Friday, March 6, 2009

The CRE Downward Spiral: Fire!

Real Property Alpha has a good post on deteriorating CRE fundamentals, but the conclusion points in a dangerous direction. Two excerpts:

This analysis, however, is not focused on providing a historical explanation for the office market weakness. Rather, I note the weakness of the fundamentals in order to provide counsel to lender clients with commercial properties on their books. Unfortunately, the downward trajectory of the graph on page 1 shows a market with a steep downward trend. Bank sellers failing to timely dispose of non-performing assets in this environment risk further deterioration in fundamentals and the resulting price decline. Simply based on fundamentals, office pro forma values are off 38% since Q108. The 38% decline is significant as it likely destroys any equity to debt coverage which was assumed during the initial underwriting, assuming that the deal was financed in the last few years…

Despite the tremendous liquidity problem in the financial industry today, I believe that making proactive moves to dispose of non-performing assets will provide reward for banks with the will to do so. Banks that can expedite the process of disposing of non-performing assets will be the first to clean up their balance sheet and begin lending again. The reward for these banks will be a risk environment in the new lending which will be significantly improved from the landscape we see today.

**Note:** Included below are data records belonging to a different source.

-- ==== Sys2Proof/Machine/Arith.lean ====
section
/-! DEFINITION. The realisation of real arithmetic, the OPEN parameter `Arith` (00_scope.md R6, R7, D2). The whole block
takes it as an argument. Two number types: the control values (envelopes, the osc2 and click phases,
parameters, velocity), on which the block makes decisions, and the signal values, on which it makes none.
`Arith.exact` is the reference instance the machine runs (log entry 6); `Arith.reals` is R7's own domain, to which the exact one is
held by `Sys2Proof.Machine.Signal.value`. -/

namespace Sys2Proof.Machine

/-- A realisation of the operations of 00_scope.md R10, "about which a model assumes nothing but totality" (D2). -/
structure Arith (E S : Type) where
  /-- `real(n)` and the constants of R8. -/
  real : ℚ → E
  /-- `a + b`. -/
  add : E → E → E
  /-- `a − b`. -/
  sub : E → E → E
  /-- `a · b`. -/
  mul : E → E → E
  /-- `a / b`. -/
  div : E → E → E
  /-- `|a|`. -/
  abs : E → E
  /-- `frac(a)`. -/
  frac : E → E
  /-- `clamp01(a)`. -/
  clamp01 : E → E
  /-- `a < b`. -/
  less : E → E → Bool
  /-- `a ≤ b`. -/
  atMost : E → E → Bool
  /-- `a = b`. -/
  same : E → E → Bool
  /-- A control value as a signal. -/
  signal : E → S
  /-- `x + y`. -/
  plus : S → S → S
  /-- `x − y`. -/
  minus : S → S → S
  /-- `x · a`. -/
  scale : S → E → S
  /-- `x / a`. -/
  divide : S → E → S
  /-- `S(a) = sin(2·π·a)` of a control value. -/
  sine : E → S
  /-- `S(x) = sin(2·π·x)` of a signal. -/
  sineOf : S → S
  /-- `tanh(x)`. -/
  tanh : S → S
  /-- `frac(x)` of a signal. -/
  wrap : S → S
  /-- `clip(x)`. -/
  clip : S → S

/-- The exact realisation (00_scope.md R7) on plain data: rationals and `Signal`s. -/
def Arith.exact : Arith ℚ Signal where
  real q := q
  add a b := a + b
  sub a b := a - b
  mul a b := a * b
  div a b := a / b
  abs a := |a|
  frac := fracRat
  clamp01 := clamp01Rat
  less a b := decide (a < b)
  atMost a b := decide (a ≤ b)
  same a b := decide (a = b)
  signal a := .const a
  plus := Signal.add
  minus := Signal.sub
  scale := Signal.scale
  divide x a := x.scale a⁻¹
  sine a := Signal.sine (.const a)
  sineOf := Signal.sine
  tanh := Signal.tanh
  wrap := Signal.frac
  clip := Signal.clip

open Classical in
/-- The real numbers themselves (00_scope.md R7, R10), for statements: not for running. -/
noncomputable def Arith.reals : Arith ℝ ℝ where
  real q := (q : ℝ)
  add a b := a + b
  sub a b := a - b
  mul a b := a * b
  div a b := a / b
  abs a := |a|
  frac a := a - (⌊a⌋ : ℝ)
  clamp01 a := min 1 (max 0 a)
  less a b := decide (a < b)
  atMost a b := decide (a ≤ b)
  same a b := decide (a = b)
  signal a := a
  plus x y := x + y
  minus x y := x - y
  scale x a := x * a
  divide x a := x / a
  sine a := Real.sin (2 * Real.pi * a)
  sineOf x := Real.sin (2 * Real.pi * x)
  tanh x := Real.tanh x
  wrap x := x - (⌊x⌋ : ℝ)
  clip x := min 1 (max (-1) x)

/-- What D40 asks of a realisation whose arithmetic can yield non-finite values: its clip maps NaN to 0, +∞ to 1 and
−∞ to −1, so that every emitted sample stays in [−1, 1] (92_eei_decisions.md D40, 93_implementation_defined.md I3). -/
def Arith.ClipsNonFinite {E S : Type} (A : Arith E S) (nan posInf negInf : S) : Prop :=
  A.clip nan = A.signal (A.real 0) ∧ A.clip posInf = A.signal (A.real 1) ∧ A.clip negInf = A.signal (A.real (-1))

end Sys2Proof.Machine
end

I agree, and disagree. When the banks dispose of their nonperforming assets, those assets become the comparables for and the new basis the remaining portfolio competes against, so those assets are now overleveraged and are disposed, and so it goes. An aggressive disposition strategy reinforces the downward spiral, so unless you get out of the asset class completely, you continue to suffer losses. A disposition strategy that looks smart for an individual asset can magnify your losses in the remaining portfolio. And remember, it’s not just you – the market won’t stabilize as long as other banks are making significant dispositions.

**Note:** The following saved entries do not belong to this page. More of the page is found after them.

/-- The whole loop, its checks in the order written (30_encoding.md R66, 60_exceptions.md R250, R253). The command's
word `w` is what a lifecycle fault records. That the wait for a word is a step to the same state is the model's reading,
log entry 8. -/
def Obligations.LoopChecksInOrder : Prop :=
  (∀ (s : State) (c : FaultCode), s.fault = some c → step s = .fault (.stuck c)) ∧
  (∀ s : State, s.fault = none → s.cmd = [] → step s = .next s) ∧
  (∀ (s : State) (w : Word) (rest : List Word), s.fault = none → s.cmd = w :: rest →
    (∀ e, decode w = .error e →
      step s = .next { s with cmd := rest, fault := some .illegalCommand, faultWord := w }) ∧
    (∀ i, decode w = .ok i → s.life = .failed →
      step s = .next { s with cmd := rest, fault := some .useAfterFailedInit, faultWord := w }) ∧
    (∀ i, decode w = .ok i → s.life = .uninit → (∀ c r, i ≠ .init c r) →
      step s = .next { s with cmd := rest, fault := some .notInitialised, faultWord := w }) ∧
    (∀ i, decode w = .ok i → (s.life = .ready ∨ s.life = .uninit ∧ ∃ c r, i = .init c r) →
      step s = exec i { s with cmd := rest } ∧ ∃ t, step s = .next t ∧ t.fault = none))

/-- Raising a fault writes `fault` and `fault_word` and nothing else; a block that holds a fault takes no further
command; power-on leaves the state (60_exceptions.md R250, 30_encoding.md R66). The word a lifecycle fault records is the
command's encoding (log entry 13); an illegal word is consumed, and a faulted block is stuck on an empty CMD too (log
entry 8). -/
def Obligations.FaultIsPreciseAndSticky : Prop :=
  (∀ (i : Instr) (s : State), s.fault = none → s.life = .failed →
    exec i s = .next { s with fault := some .useAfterFailedInit, faultWord := encode i }) ∧
  (∀ (i : Instr) (s : State), s.fault = none → s.life = .uninit → (∀ c r, i ≠ .init c r) →
    exec i s = .next { s with fault := some .notInitialised, faultWord := encode i }) ∧
  (∀ (s : State) (w : Word) (rest : List Word), s.fault = none → s.cmd = w :: rest → illegalWord w →
    step s = .next { s with cmd := rest, fault := some .illegalCommand, faultWord := w }) ∧
  (∀ (s : State) (c : FaultCode), s.fault = some c → step s = .fault (.stuck c)) ∧
  (∀ s : State, (powerOn s).fault = none ∧ (powerOn s).life = .uninit)

/-- The lifecycle register (10_state.md R32): only INIT writes it, to READY or FAILED; no step leaves FAILED, none goes
back to UNINIT, and none clears a fault: a step happens only when no fault is held, whether or not a word is on CMD
(60_exceptions.md R250, 30_encoding.md R66, log entry 8). -/
def Obligations.OnlyInitMovesTheLifecycle : Prop :=
  (∀ (i : Instr) (s t : State), exec i s = .next t → t.life ≠ s.life →
    (∃ c r, i = .init c r) ∧ s.life ≠ .failed ∧ (t.life = .ready ∨ t.life = .failed)) ∧
  (∀ s t : State, step s = .next t →
    (s.life = .failed → t.life = .failed) ∧ (s.life ≠ .uninit → t.life ≠ .uninit) ∧ s.fault = none)
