theorem IsNearestWord.neg {x : ℝ} {b : Word} (h : IsNearestWord x b) : IsNearestWord (-x) (0x80000000 ^^^ b) where
  finite := by rw [binary32Finite_flipSign, h.finite]
  nearest w hw := by
    obtain ⟨u, rfl⟩ : ∃ u, w = 0x80000000 ^^^ u := ⟨0x80000000 ^^^ w, (flipSign_flipSign w).symm⟩
    rw [binary32Finite_flipSign] at hw
    have hdist (u : Word) : |-x - binary32Value (0x80000000 ^^^ u)| = |x - binary32Value u| := by
      rw [binary32Value_flipSign, neg_sub_neg, abs_sub_comm]
    rw [hdist, hdist, binary32Value_flipSign, binary32Value_flipSign, neg_inj, lastBit_flipSign]
    exact h.nearest u hw

theorem isNearestWord_binary32 {x : ℝ} (hlow : -1 ≤ x) (hhigh : x ≤ 1) : IsNearestWord x (binary32 x) := by
  obtain hx | hx := lt_or_ge x 0
  · obtain ⟨E, M, h⟩ := exists_roundsTo (a := -x) (by linarith) (by linarith)
    rw [binary32_of_neg hx, setSign_eq_flipSign h.msb]
    simpa using h.isNearestWord.neg
  · obtain ⟨E, M, h⟩ := exists_roundsTo hx hhigh
    exact h.isNearestWord

theorem binary32Value_one : (binary32Value 0x3F800000 : ℝ) = 1 := by
  have hmsb : (0x3F800000 : Word).msb = false := rfl
  have hfields : (0x3F800000 : Word).toNat = 126 * 2 ^ 23 + 2 ^ 23 := rfl
  rw [binary32Value_eq, hmsb, hfields]
  norm_num [magnitudeOf, lastPlace]

/-- The bounds −1 and 1 are binary32 values themselves, so no nearest value is outside. -/
theorem IsNearestWord.mem_Icc {x : ℝ} {b : Word} (h : IsNearestWord x b) (hlow : -1 ≤ x) (hhigh : x ≤ 1) :
    (binary32Value b : ℝ) ∈ Set.Icc (-1) 1 := by
  obtain ⟨hbelow, -⟩ := h.nearest 0x3F800000 (by decide)
  obtain ⟨habove, -⟩ := h.nearest (0x80000000 ^^^ 0x3F800000) (by decide)
  rw [binary32Value_one, abs_of_nonpos (sub_nonpos.mpr hhigh)] at hbelow
  rw [binary32Value_flipSign, binary32Value_one, abs_of_nonneg (sub_nonneg.mpr hlow)] at habove
  obtain ⟨hlower, -⟩ := abs_le.mp hbelow
  obtain ⟨-, hupper⟩ := abs_le.mp habove
  exact ⟨by linarith, by linarith⟩

/-- Settles O57: the magnitude's word is nearest on its grid, the sign is symmetric, and the bounds are values. -/
theorem sampleWordIsNearest : Obligations.SampleWordIsNearest := by
  unfold Obligations.SampleWordIsNearest
  intro x hlow hhigh
  have h := isNearestWord_binary32 hlow hhigh
  obtain ⟨hge, hle⟩ := h.mem_Icc hlow hhigh
  exact ⟨h.finite, hge, hle, h.nearest⟩

end Sys2Proof.Machine
end

section
/-! PROOF. The parameter and preset commands in READY (45_parameters_presets.md R181 to R186): the word of each, the
state it leaves and the word it answers. -/

namespace Sys2Proof.Machine

section
variable {E S : Type}

/-- An INIT with status 0 constructs the block and answers 0 (47_lifecycle.md R230). -/
theorem initEffect_of_status_zero (A : Arith E S) {channels : Byte} {rate : Half} (s : Block E S)
    (h : initStatus channels rate = 0) :
    initEffect A channels rate s = respond 0 { construct A s with life := .ready } := by
  obtain ⟨-, he⟩ | ⟨hne, -⟩ := initEffect_cases A channels rate s
  · exact he
  · exact absurd h hne

theorem loadPreset_presetIndex_known {p : Byte} (s : Block E S) (h : p.toNat < 5) :
    (loadPreset p s).presetIndex = p := by rw [loadPreset_known s h]

theorem loadPreset_params_known {p : Byte} (s : Block E S) (h : p.toNat < 5) :
    (loadPreset p s).params = Vector.ofFn (Config.presetTable ⟨p.toNat, h⟩) := by rw [loadPreset_known s h]

end

/-! ## Each command's state in READY -/

section
variable {s : State}

theorem exec_setp_ready (h : s.life = .ready) (index : Byte) (value : Half) :
    exec (.setp index value) s = .next ⟨setParam index value s.toBlock⟩ := exec_ready h

theorem exec_getp_ready (h : s.life = .ready) (index : Byte) :
    exec (.getp index) s = .next { s with rsp := s.rsp ++ [(getParam index s.toBlock).signExtend 32] } := exec_ready h

theorem exec_getstr_ready (h : s.life = .ready) (index : Byte) (value : Half) :
    exec (.getstr index value) s = .next { s with rsp := s.rsp ++ [paramStringId index value] } := exec_ready h

theorem exec_loadp_ready (h : s.life = .ready) (preset : Byte) :
    exec (.loadp preset) s = .next ⟨loadPreset preset s.toBlock⟩ := exec_ready h

theorem exec_getpi_ready (h : s.life = .ready) :
    exec .getpi s = .next { s with rsp := s.rsp ++ [BitVec.ofNat 32 s.presetIndex.toNat] } := by
  rw [BitVec.ofNat_toNat]
  exact exec_ready h

theorem exec_getpn_ready (h : s.life = .ready) (preset : Byte) :
    exec (.getpn preset) s = .next { s with rsp := s.rsp ++ [presetNameId preset] } := exec_ready h

end

/-- Settles O16: SETP is a register write, of a known or of an unknown index. -/
theorem setpStoresTheRawValue : Obligations.SetpStoresTheRawValue := by
  unfold Obligations.SetpStoresTheRawValue
  refine fun index value s hready => ⟨rfl, fun hknown => ?_, fun hunknown => ?_⟩
  · rw [exec_setp_ready hready, setParam_known _ value hknown]
  · rw [exec_setp_ready hready, setParam_unknown _ value hunknown.not_gt]

/-- Settles O17: GETP answers a register read, sign-extended. -/
theorem getpAnswersTheRawValue : Obligations.GetpAnswersTheRawValue := by
  unfold Obligations.GetpAnswersTheRawValue
  refine fun index s hready => ⟨rfl, fun hknown => ?_, fun hunknown => ?_⟩
  · rw [exec_getp_ready hready, signExtend_getParam, dif_pos hknown]
  · rw [exec_getp_ready hready, signExtend_getParam, dif_neg hunknown.not_gt]

/-- Settles O19: GETSTR answers the identifier, which is a function of the operands. -/
theorem getstrAnswersTheIdentifier : Obligations.GetstrAnswersTheIdentifier := by
  unfold Obligations.GetstrAnswersTheIdentifier
  refine fun index value s hready => ⟨rfl, ?_⟩
  rw [exec_getstr_ready hready, paramStringId_eq]

/-- Settles O20: LOADP of a known preset copies its row of the table; of another it is no write. -/
theorem loadpLoadsTheWholePreset : Obligations.LoadpLoadsTheWholePreset := by
  unfold Obligations.LoadpLoadsTheWholePreset
  refine fun preset s hready => ⟨rfl, fun hknown => ?_, fun hunknown => ?_⟩
  · refine ⟨_, exec_loadp_ready hready preset, fun i => ?_, loadPreset_presetIndex_known _ hknown, ?_⟩
    · simp [loadPreset_params_known _ hknown]
    · rw [loadPreset_known _ hknown]
  · rw [exec_loadp_ready hready, loadPreset_unknown _ hunknown.not_gt]

/-- Settles O22: INIT's construction leaves `preset_index` 0, LOADP writes it, and SETP keeps it. -/
theorem getpiAnswersTheLastPreset : Obligations.GetpiAnswersTheLastPreset := by
  unfold Obligations.GetpiAnswersTheLastPreset
  refine ⟨?_, fun s hready => ⟨rfl, exec_getpi_ready hready, fun preset index value hknown => ?_⟩⟩
  · have hinit : exec (.init 2 48000) State.reset =
        .next ⟨respond 0 { construct Arith.exact (Block.reset Arith.exact) with life := .ready }⟩ := by
      rw [exec_of_none rfl, stateEffect, commandEffect, initEffect_of_status_zero _ _ (by decide)]
      rfl
    exact ⟨_, _, hinit, exec_getpi_ready rfl, rfl⟩
  · have hload := exec_loadp_ready hready preset
    have hset := exec_setp_ready (s := ⟨loadPreset preset s.toBlock⟩) (by simpa using hready) index value
    refine ⟨_, _, _, hload, hset, exec_getpi_ready (by simpa using hready), ?_⟩
    simp [loadPreset_presetIndex_known _ hknown]

/-- Settles O23: GETPN answers the identifier, which is a function of the operand. -/
theorem getpnAnswersTheNameIdentifier : Obligations.GetpnAnswersTheNameIdentifier := by
  unfold Obligations.GetpnAnswersTheNameIdentifier
  refine fun preset s hready => ⟨rfl, ?_⟩
  rw [exec_getpn_ready hready, presetNameId_eq]

end Sys2Proof.Machine
end

section
/-! PROOF. One preset load after another (45_parameters_presets.md R184, R188): a known preset overwrites what the load
before it wrote. -/

namespace Sys2Proof.Machine

variable {E S : Type}

theorem loadPreset_loadPreset_known {p : Byte} (q : Byte) (s : Block E S) (h : p.toNat < 5) :
    loadPreset p (loadPreset q s) = loadPreset p s := by
  by_cases hq : q.toNat < 5
  · rw [loadPreset_known s hq, loadPreset_known _ h, loadPreset_known s h]
  · rw [loadPreset_unknown s hq]

theorem loadPreset_loadPreset_same (p : Byte) (s : Block E S) :
    loadPreset p (loadPreset p s) = loadPreset p s := by
  by_cases h : p.toNat < 5
  · exact loadPreset_loadPreset_known p s h
  · rw [loadPreset_unknown _ h]

/-- Settles O21: in READY a LOADP is a preset load and stays in READY, so the loads compose. -/
theorem presetLoadsAreIdempotent : Obligations.PresetLoadsAreIdempotent := by
  unfold Obligations.PresetLoadsAreIdempotent
  intro p q s hready
  have hready_p : (loadPreset p s.toBlock).life = .ready := (loadPreset_life _ p).trans hready
  have hready_pq : (loadPreset q (loadPreset p s.toBlock)).life = .ready := (loadPreset_life _ q).trans hready_p
  have hload := exec_loadp_ready hready p
  have hload_q := exec_loadp_ready (s := ⟨loadPreset p s.toBlock⟩) hready_p q
  have hload_pp := exec_loadp_ready (s := ⟨loadPreset p s.toBlock⟩) hready_p p
  have hload_pqp := exec_loadp_ready (s := ⟨loadPreset q (loadPreset p s.toBlock)⟩) hready_pq p
  refine ⟨⟨_, hload, ?_⟩, fun hknown => ⟨_, _, _, hload, hload_q, hload_pqp, ?_⟩⟩
  · rw [hload_pp, loadPreset_loadPreset_same]
  · rw [loadPreset_loadPreset_known q _ hknown, loadPreset_loadPreset_same]

end Sys2Proof.Machine
end

section
/-! PROOF. The parameter and preset commands and the engine part (the Voice State, the draw count, OUT): they neither
write it nor read it (45_parameters_presets.md R180). -/

namespace Sys2Proof.Machine

variable {E S : Type}

/-- The effect writes at most the parameters, `preset_index` and RSP, and the engine part decides nothing of it. -/
structure ActsBesideTheEngine (f : Block E S → Block E S) : Prop where
  frame : ∀ s, f s = { s with params := (f s).params, presetIndex := (f s).presetIndex, rsp := (f s).rsp }
  withEngine : ∀ s g, f (s.withEngine g) = (f s).withEngine g

theorem setParam_actsBesideTheEngine (index : Byte) (value : Half) :
    ActsBesideTheEngine (setParam index value : Block E S → Block E S) := by
  by_cases h : index.toNat < 22
  · rw [funext fun s => setParam_known s value h]
    exact ⟨fun _ => rfl, fun _ _ => rfl⟩
  · rw [show setParam index value = (id : Block E S → Block E S) from funext fun s => setParam_unknown s value h]
    exact ⟨fun _ => rfl, fun _ _ => rfl⟩

theorem loadPreset_actsBesideTheEngine (preset : Byte) :
    ActsBesideTheEngine (loadPreset preset : Block E S → Block E S) := by
  by_cases h : preset.toNat < 5
  · rw [funext fun s => loadPreset_known s h]
    exact ⟨fun _ => rfl, fun _ _ => rfl⟩
  · rw [show loadPreset preset = (id : Block E S → Block E S) from funext fun s => loadPreset_unknown s h]
    exact ⟨fun _ => rfl, fun _ _ => rfl⟩

/-- A response whose word the engine part does not decide. -/
theorem respond_actsBesideTheEngine {word : Block E S → Word} (h : ∀ s g, word (s.withEngine g) = word s) :
    ActsBesideTheEngine fun s => respond (word s) s :=
  ⟨fun _ => rfl, fun s g => by rw [h s g]; rfl⟩

theorem exec_of_actsBesideTheEngine {i : Instr} {s : State} (hready : s.life = .ready) (g : Engine ℚ Signal)
    (h : ActsBesideTheEngine (commandEffect Arith.exact drawSignal i)) :
    ∃ t, exec i s = .next t ∧ t = { s with params := t.params, presetIndex := t.presetIndex, rsp := t.rsp } ∧
      exec i (s.withEngine g) = .next (t.withEngine g) := by
  refine ⟨stateEffect i s, exec_ready hready, congrArg State.mk (h.frame s.toBlock), ?_⟩
  rw [exec_ready (s := s.withEngine g) hready, stateEffect, State.withEngine_toBlock, h.withEngine]
  rfl

/-- Settles O24: each of the six effects is a register write, a preset load or a response beside the engine part. -/
theorem parameterCommandsIgnoreTheVoice : Obligations.ParameterCommandsIgnoreTheVoice := by
  unfold Obligations.ParameterCommandsIgnoreTheVoice
  intro i s v n o hready hi
  refine exec_of_actsBesideTheEngine hready ⟨v, n, o⟩ ?_
  obtain ⟨a, x, rfl⟩ | ⟨a, rfl⟩ | ⟨a, x, rfl⟩ | ⟨p, rfl⟩ | rfl | ⟨p, rfl⟩ := hi
  · exact setParam_actsBesideTheEngine a x
  · exact respond_actsBesideTheEngine fun _ _ => rfl
  · exact respond_actsBesideTheEngine fun _ _ => rfl
  · exact loadPreset_actsBesideTheEngine p
  · exact respond_actsBesideTheEngine fun _ _ => rfl
  · exact respond_actsBesideTheEngine fun _ _ => rfl

end Sys2Proof.Machine
end

section
/-! PROOF. The note events in READY (46_note_events.md R210 to R216): the word of each, what NOTEON and NOTEOFF write,
and that the other three write nothing. -/

namespace Sys2Proof.Machine

/-! ## The words (30_encoding.md R61, R68) -/

/-- An 8-bit operand in `IMM[7:0]` stands after a zero byte. -/
theorem formatC_lowImm (opc a b : Byte) : formatC opc a (lowImm b) = opc ++ a ++ 0#8 ++ b :=
  BitVec.append_assoc'.trans (BitVec.cast_eq _ _)

/-! ## The commands in READY -/

section
variable {s : State}

theorem exec_noteon_ready (h : s.life = .ready) (note velocity : Byte) :
    exec (.noteon note velocity) s = .next ⟨trigger Arith.exact note velocity s.toBlock⟩ := exec_ready h

theorem exec_noteoff_ready (h : s.life = .ready) (note : Byte) :
    exec (.noteoff note) s = .next ⟨releaseNote note s.toBlock⟩ := exec_ready h

end

section
variable {E S : Type} {s : Block E S}

/-- In exact arithmetic the velocity is the byte over 127 (R210). -/
theorem velocityOf_exact (b : Byte) : velocityOf Arith.exact b = (b.toNat : ℚ) / 127 := rfl

/-- NOTEOFF has no effect on a note that does not match, nor in Release or Idle (R212, R213). -/
theorem releaseNote_eq_self {note : Byte}
    (h : ¬ (note = s.voice.currentNote ∨ note = 255) ∨ s.voice.envPhase = .release ∨ s.voice.envPhase = .idle) :
    releaseNote note s = s := by
  obtain ⟨hmatch, hphase, -⟩ | hsame := releaseNote_cases (s := s) note
  · rw [noteMatches_iff] at hmatch
    rw [releasable_iff] at hphase
    obtain hother | hrelease | hidle := h
    · exact absurd hmatch hother
    · simp [hrelease] at hphase
    · simp [hidle] at hphase
  · exact hsame

end

/-- Settles O25: NOTEON is the trigger, at the exact velocity. -/
theorem noteonTriggersTheVoice : Obligations.NoteonTriggersTheVoice := by
  unfold Obligations.NoteonTriggersTheVoice
  refine fun note velocity s hready => ⟨formatC_lowImm _ note velocity, ?_⟩
  rw [exec_noteon_ready hready, trigger, velocityOf_exact]
  rfl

Also, an aggressive disposition strategy is smart, until it isn’t. If you sell an asset and the market continues to fall, you were smart, but if this downturn is like all the rest at some point the market will stabilize and values will start to rise. There is always someone selling at the bottom.

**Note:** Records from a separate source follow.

-- ==== Sys2Proof/Machine/CeIssue.lean ====
section
/-! DEFINITION. CECMD writes reach the collective engines (R384, R385, R401). -/

namespace Sys2Proof.Machine

/-- Fields of a CECMD write (R384). -/
def ccmKind (v : W64) : Nat := fld v.toNat 63 62
def ccmCe (v : W64) : Nat := fld v.toNat 61 61
def ccmHandle (v : W64) : Nat := fld v.toNat 55 48
def ccmInfo (v : W64) : Nat := fld v.toNat 31 0

/-- A reserved KIND, or a nonzero reserved field (R384, R385). -/
def ccmReserved (v : W64) : Bool :=
  decide (2 ≤ ccmKind v) || decide (fld v.toNat 60 56 ≠ 0) || decide (fld v.toNat 47 32 ≠ 0) ||
  (ccmKind v == 1 && decide (fld v.toNat 31 24 ≠ 0))

/-- The core's oldest CECMD write whose transfers have all landed acts on its engine (R385). -/
def ceWriteStep (s : State) (c : Nat) (sel : W64 → Bool) (f : State → CeWrite → Nat → State) : State :=
  match (s.core c).cecmd with
  | w :: ws =>
    if s.works c && w.waits.isEmpty && sel w.val then
      f (s.modCore c fun k => { k with cecmd := ws }) w (ccmCe w.val)
    else s
  | [] => s

/-- CECMD_TRIGGER: a handle that is not loaded is E_BADPARAM, a plan of another context E_PERM, in CEFLT (R385, R401). -/
def execCecmdTrigger (c : Nat) (s : State) : Res :=
  .next (ceWriteStep s c (fun v => ccmKind v == 0 && !ccmReserved v) fun s w e =>
    let h := ccmHandle w.val
    let bad (code : Byte) : State := refuseCe s e (ceFlt code 0 h c (ccmInfo w.val)) code
    match (s.ce e).plan h with
    | none => bad Code.badParam
    | some p => if p.ctx ≠ w.ctx then bad Code.perm else trigger s e h (ccmInfo w.val) c)

/-- CECMD_XFER: the descriptor is read from the working store and issued; one that cannot be read is recorded in CEFLT
only (R385 to R387). While 4,096 operations are outstanding the write waits. -/
def execCecmdXfer (c : Nat) (s : State) : Res :=
  .next (
    match (s.core c).cecmd with
    | w :: _ =>
      if 4096 ≤ (s.ce (ccmCe w.val)).xfers.length then s
      else ceWriteStep s c (fun v => ccmKind v == 1 && !ccmReserved v) fun s w e =>
        let off := ccmInfo w.val
        if off % 64 ≠ 0 then refuseCe s e (ceFlt Code.badParam 0 0 c off) Code.badParam
        else if wsSize < off + 64 then setFlt s e (ceFlt Code.xlate 1 0 0 off)
        else match wsCheck s c off 64 with
          | (s, some code) => setFlt s e (ceFlt code 1 0 0 off)
          | (s, none) => issueXfer s e w.ctx (.core c off) (wordsOf (s.ws c off 64) 8)
    | [] => s)

/-- CECMD_RESERVED_KIND: no effect but CEFLT and the event (R385). -/
def execCecmdReservedKind (c : Nat) (s : State) : Res :=
  .next (ceWriteStep s c ccmReserved fun s w e =>
    refuseCe s e (ceFlt Code.badParam 0 (ccmHandle w.val) c (ccmInfo w.val)) Code.badParam)

end Sys2Proof.Machine
end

In a perfect world the most highly leveraged assets and the assets controlled by weak operators would be liquidated, and lenders would restructure the debt on marginally overleveraged deals with good operators to allow them a reasonable return and some upside in exchange for maximizing the asset value during the downturn. It’s like a fire in a theater; more people will get out in an orderly exit than if everyone tries to get through the door at once. Of course, we live in a far from perfect world, and at this time it’s hard to argue with Real Property Alpha’s conclusion that lenders should be running for the door.